» Task description:
Go through the data line by line and count the lines that hold "updGroup". Reply with the total only.

----- Data for processing -----

def execBrx (f : BaseWord) (s : State) : Host.Outcome State Fault Refusal := issue .brx (.base f) ownIndirect s
def execBrxExt (f : XWord) (s : State) : Host.Outcome State Fault Refusal := issue .brx f.toWord3 ownIndirect s
def execRet (f : BaseWord) (s : State) : Host.Outcome State Fault Refusal := issue .ret (.base f) ownIndirect s
def execRetExt (f : XWord) (s : State) : Host.Outcome State Fault Refusal := issue .ret f.toWord3 ownIndirect s

/-- Lane entries that write a whole 32-bit lane. -/
def wholeLanes (ls : List Nat) (x : Nat → Word) : List (Nat × Word × Word) := ls.map (fun l => (l, 0xFFFFFFFF, x l))

/-- `call`: the link of every selected lane, then the transfer (R115). -/
def callDirect (c : Ctx) (s : State) : State :=
  let s1 := writeAt s c 2 (.v c.f.d.toNat (wholeLanes (lanesOf c.sel) (fun _ => BitVec.ofNat 32 c.next)))
  transfer s1 c c.sel (branchTarget c)

def ownCall (c : Ctx) (s : State) : Verdict := .act (callDirect c s)

/-- `callx`: the link of the lanes that this issue sends (R115). -/
def callIndirect (c : Ctx) (s : State) : State :=
  let (t, x) := indirect s c
  let s1 := writeAt s c 2 (.v c.f.d.toNat (wholeLanes (lanesOf t) (fun _ => BitVec.ofNat 32 c.next)))
  if t = c.sel then transfer s1 c t x else peel s1 c t x

def ownCallx (c : Ctx) (s : State) : Verdict := .act (callIndirect c s)

def execCall (f : BaseWord) (s : State) : Host.Outcome State Fault Refusal := issue .call (.base f) ownCall s
def execCallExt (f : XWord) (s : State) : Host.Outcome State Fault Refusal := issue .call f.toWord3 ownCall s
def execCallx (f : BaseWord) (s : State) : Host.Outcome State Fault Refusal := issue .callx (.base f) ownCallx s
def execCallxExt (f : XWord) (s : State) : Host.Outcome State Fault Refusal := issue .callx f.toWord3 ownCallx s

/-- Remove lanes from a group for good (R97, R117). -/
def dropLanes (t : Word) (g : Group) : Group :=
  { g with alive := g.alive &&& ~~~t,
           splits := normSplits (g.splits.map (fun sp =>
             { sp with mask := sp.mask &&& ~~~t, arms := sp.arms.map (fun a => { a with mask := a.mask &&& ~~~t }) })) }

/-- `exit` (R117); in a callee slot the callee fault with detail 2 (R121). -/
def exitLanes (c : Ctx) (s : State) : State := finishAt (updGroup s c.g.uid (dropLanes c.sel)) c 1

def ownExit (c : Ctx) (s : State) : Verdict :=
  if c.g.callee then .raise 0x13 2 c.sel 0 else .act (exitLanes c s)

def execExit (f : BaseWord) (s : State) : Host.Outcome State Fault Refusal := issue .exit (.base f) ownExit s
def execExitExt (f : XWord) (s : State) : Host.Outcome State Fault Refusal := issue .exit f.toWord3 ownExit s

/-- `yield`: no offer for the 8 clk after this one (R118). -/
def yieldNow (c : Ctx) (s : State) : State :=
  let s1 := updGroup s c.g.uid (fun g => { g with yieldUntil := c.clk + 8 })
  finishAt (afterClk s1 (coreDie c.g.core) 9 0 (.yieldEnd c.g.uid)) c 1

-----

» Written solution:
2